The task is to predict which one of the floor types (concrete, tiles, pvc, carpet, wood) the robot is on using sensor data such as acceleration and velocity. Succeed and you'll help improve the navigation of robots without assistance across many different surfaces, so they won’t fall down on the job. We need to classify on which surface our robot is standing.

In this notebook we will explore the data, prepare it for a model, train a model and classify the target value (surface type) for the test set, then prepare a submission.

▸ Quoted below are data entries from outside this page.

-- ==== Sys2Proof/Laws/Flip.lean ====
section
/-! SUPPORT. Offsets and pixels determine each other, the mirrors move pixels as 41_flip_ops says, and flipping keeps a
buffer well formed. -/

namespace Sys2Proof.Machine

theorem bppBytes_pos (b : Bpp) : 0 < bppBytes b := by cases b <;> decide

theorem bppBytes_le (b : Bpp) : bppBytes b ≤ 4 := by cases b <;> decide

section Offsets
variable {b : Buffer} {i j c : Nat}

/-- A pixel's byte lies in its row at its column (R52). -/
theorem pixelOff_add (b : Buffer) (i j c : Nat) :
    pixelOff b i j + c = j * rowLen b + (i * bppBytes b.bpp + c) := by
  simp only [pixelOff, rowLen]; ring

theorem bufLen_eq (b : Buffer) : bufLen b = b.height.toNat * rowLen b := by
  simp only [bufLen, rowLen]; ring

theorem column_lt_rowLen (hi : i < b.width.toNat) (hc : c < bppBytes b.bpp) :
    i * bppBytes b.bpp + c < rowLen b := by
  simp only [rowLen]; nlinarith

theorem pixelOff_lt (hi : i < b.width.toNat) (hj : j < b.height.toNat) (hc : c < bppBytes b.bpp) :
    pixelOff b i j + c < bufLen b := by
  rw [pixelOff_add, bufLen_eq]
  have := column_lt_rowLen hi hc
  nlinarith

theorem pixelOff_div_rowLen (hi : i < b.width.toNat) (hc : c < bppBytes b.bpp) :
    (pixelOff b i j + c) / rowLen b = j := by
  have := column_lt_rowLen hi hc
  rw [pixelOff_add, Nat.add_comm, Nat.add_mul_div_right _ _ (by omega), Nat.div_eq_of_lt this, Nat.zero_add]

theorem pixelOff_mod_rowLen (hi : i < b.width.toNat) (hc : c < bppBytes b.bpp) :
    (pixelOff b i j + c) % rowLen b = i * bppBytes b.bpp + c := by
  rw [pixelOff_add, Nat.mul_add_mod_self_right, Nat.mod_eq_of_lt (column_lt_rowLen hi hc)]

/-- Every offset of the buffer is a byte of a pixel (R52, R124). -/
theorem exists_pixel {k : Nat} (hk : k < bufLen b) :
    ∃ i j c, i < b.width.toNat ∧ j < b.height.toNat ∧ c < bppBytes b.bpp ∧ k = pixelOff b i j + c := by
  have hp := bppBytes_pos b.bpp
  have hr : 0 < rowLen b := by
    rcases Nat.eq_zero_or_pos (rowLen b) with h | h
    · rw [bufLen_eq, h] at hk; omega
    · exact h
  refine ⟨k % rowLen b / bppBytes b.bpp, k / rowLen b, k % rowLen b % bppBytes b.bpp, ?_, ?_, Nat.mod_lt _ hp, ?_⟩
  · exact Nat.div_lt_of_lt_mul (by rw [Nat.mul_comm]; exact Nat.mod_lt _ hr)
  · exact Nat.div_lt_of_lt_mul (by rw [Nat.mul_comm, ← bufLen_eq]; exact hk)
  · rw [pixelOff_add]
    have h1 := Nat.div_add_mod k (rowLen b)
    have h2 := Nat.div_add_mod (k % rowLen b) (bppBytes b.bpp)
    rw [Nat.mul_comm] at h1 h2
    omega

/-- The left-right mirror takes a pixel to the mirrored column (R150). -/
theorem mirrorColumn_pixel (hi : i < b.width.toNat) (hj : j < b.height.toNat) (hc : c < bppBytes b.bpp) :
    mirrorColumn b (pixelOff b i j + c) = pixelOff b (b.width.toNat - 1 - i) j + c := by
  have hp := bppBytes_pos b.bpp
  simp only [mirrorColumn, if_pos (pixelOff_lt hi hj hc), pixelOff_div_rowLen hi hc, pixelOff_mod_rowLen hi hc]
  rw [Nat.add_comm (i * bppBytes b.bpp) c, Nat.add_mul_div_right _ _ hp, Nat.div_eq_of_lt hc, Nat.zero_add,
    Nat.add_mul_mod_self_right, Nat.mod_eq_of_lt hc, pixelOff_add]
  omega

/-- The top-bottom mirror takes a pixel to the mirrored row (R151). -/
theorem mirrorRow_pixel (hi : i < b.width.toNat) (hj : j < b.height.toNat) (hc : c < bppBytes b.bpp) :
    mirrorRow b (pixelOff b i j + c) = pixelOff b i (b.height.toNat - 1 - j) + c := by
  simp only [mirrorRow, if_pos (pixelOff_lt hi hj hc), pixelOff_div_rowLen hi hc, pixelOff_mod_rowLen hi hc]
  rw [pixelOff_add]

end Offsets

theorem mirrorColumn_of_le {b : Buffer} {k : Nat} (h : bufLen b ≤ k) : mirrorColumn b k = k := by
  simp only [mirrorColumn, if_neg (not_lt.mpr h)]

theorem mirrorRow_of_le {b : Buffer} {k : Nat} (h : bufLen b ≤ k) : mirrorRow b k = k := by
  simp only [mirrorRow, if_neg (not_lt.mpr h)]

theorem mirrorColumn_lt {b : Buffer} {k : Nat} (h : k < bufLen b) : mirrorColumn b k < bufLen b := by
  obtain ⟨i, j, c, hi, hj, hc, rfl⟩ := exists_pixel h
  rw [mirrorColumn_pixel hi hj hc]
  exact pixelOff_lt (by omega) hj hc

theorem mirrorRow_lt {b : Buffer} {k : Nat} (h : k < bufLen b) : mirrorRow b k < bufLen b := by
  obtain ⟨i, j, c, hi, hj, hc, rfl⟩ := exists_pixel h
  rw [mirrorRow_pixel hi hj hc]
  exact pixelOff_lt hi (by omega) hc

theorem mirrorColumn_mirrorColumn (b : Buffer) (k : Nat) : mirrorColumn b (mirrorColumn b k) = k := by
  rcases Nat.lt_or_ge k (bufLen b) with h | h
  · obtain ⟨i, j, c, hi, hj, hc, rfl⟩ := exists_pixel h
    rw [mirrorColumn_pixel hi hj hc, mirrorColumn_pixel (by omega) hj hc]
    congr 2
    omega
  · rw [mirrorColumn_of_le h, mirrorColumn_of_le h]

theorem mirrorRow_mirrorRow (b : Buffer) (k : Nat) : mirrorRow b (mirrorRow b k) = k := by
  rcases Nat.lt_or_ge k (bufLen b) with h | h
  · obtain ⟨i, j, c, hi, hj, hc, rfl⟩ := exists_pixel h
    rw [mirrorRow_pixel hi hj hc, mirrorRow_pixel hi (by omega) hc]
    congr 2
    omega
  · rw [mirrorRow_of_le h, mirrorRow_of_le h]

/-- Each byte of a left-right mirrored buffer is the byte its offset's mirror held. -/
theorem readByte_flipH (b : Buffer) (k : Nat) :
    Memory.readByte (flipH b).pix k = Memory.readByte b.pix (mirrorColumn b k) :=
  Memory.readByte_remap (mirrorColumn_mirrorColumn b) b.pix k

/-- Each byte of a top-bottom mirrored buffer is the byte its offset's mirror held. -/
theorem readByte_flipV (b : Buffer) (k : Nat) :
    Memory.readByte (flipV b).pix k = Memory.readByte b.pix (mirrorRow b k) :=
  Memory.readByte_remap (mirrorRow_mirrorRow b) b.pix k

@[simp] theorem flipH_width (b : Buffer) : (flipH b).width = b.width := rfl
@[simp] theorem flipH_height (b : Buffer) : (flipH b).height = b.height := rfl
@[simp] theorem flipH_bpp (b : Buffer) : (flipH b).bpp = b.bpp := rfl
@[simp] theorem bufLen_flipH (b : Buffer) : bufLen (flipH b) = bufLen b := rfl
@[simp] theorem flipV_width (b : Buffer) : (flipV b).width = b.width := rfl
@[simp] theorem flipV_height (b : Buffer) : (flipV b).height = b.height := rfl
@[simp] theorem flipV_bpp (b : Buffer) : (flipV b).bpp = b.bpp := rfl
@[simp] theorem bufLen_flipV (b : Buffer) : bufLen (flipV b) = bufLen b := rfl

theorem flipH_wf {p : Params} {b : Buffer} (h : Buffer.Wf p b) : Buffer.Wf p (flipH b) := by
  obtain ⟨-, hlt, hw, hh, hf⟩ := h
  refine ⟨Memory.wf_remap _ _, fun c hc => ?_, hw, hh, hf⟩
  obtain ⟨d, hd, rfl⟩ := Memory.mem_remap hc
  exact mirrorColumn_lt (hlt d hd)

theorem flipV_wf {p : Params} {b : Buffer} (h : Buffer.Wf p b) : Buffer.Wf p (flipV b) := by
  obtain ⟨-, hlt, hw, hh, hf⟩ := h
  refine ⟨Memory.wf_remap _ _, fun c hc => ?_, hw, hh, hf⟩
  obtain ⟨d, hd, rfl⟩ := Memory.mem_remap hc
  exact mirrorRow_lt (hlt d hd)

end Sys2Proof.Machine
end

# <a id='2'></a>2. Prepare for data analysis
## 2.1 Import libraries 

In [None]:
import numpy as np
import pandas as pd

from sklearn.ensemble import RandomForestClassifier
from sklearn.model_selection import StratifiedKFold
#from sklearn.neighbors import KNeighborsClassifier
from sklearn.preprocessing import StandardScaler, LabelEncoder
#from sklearn.neural_network import MLPClassifier

import matplotlib.pyplot as plt #plotting
import seaborn as sns #higher-lever plotting

import os 
print(os.listdir("../input")) # let's print available data
import warnings
warnings.filterwarnings('ignore') # ignore warnings

## 2.2 Read data 

In [None]:
%%time
train_df = pd.read_csv('../input/X_train.csv')
test_df = pd.read_csv('../input/X_test.csv')
target_df = pd.read_csv('../input/y_train.csv')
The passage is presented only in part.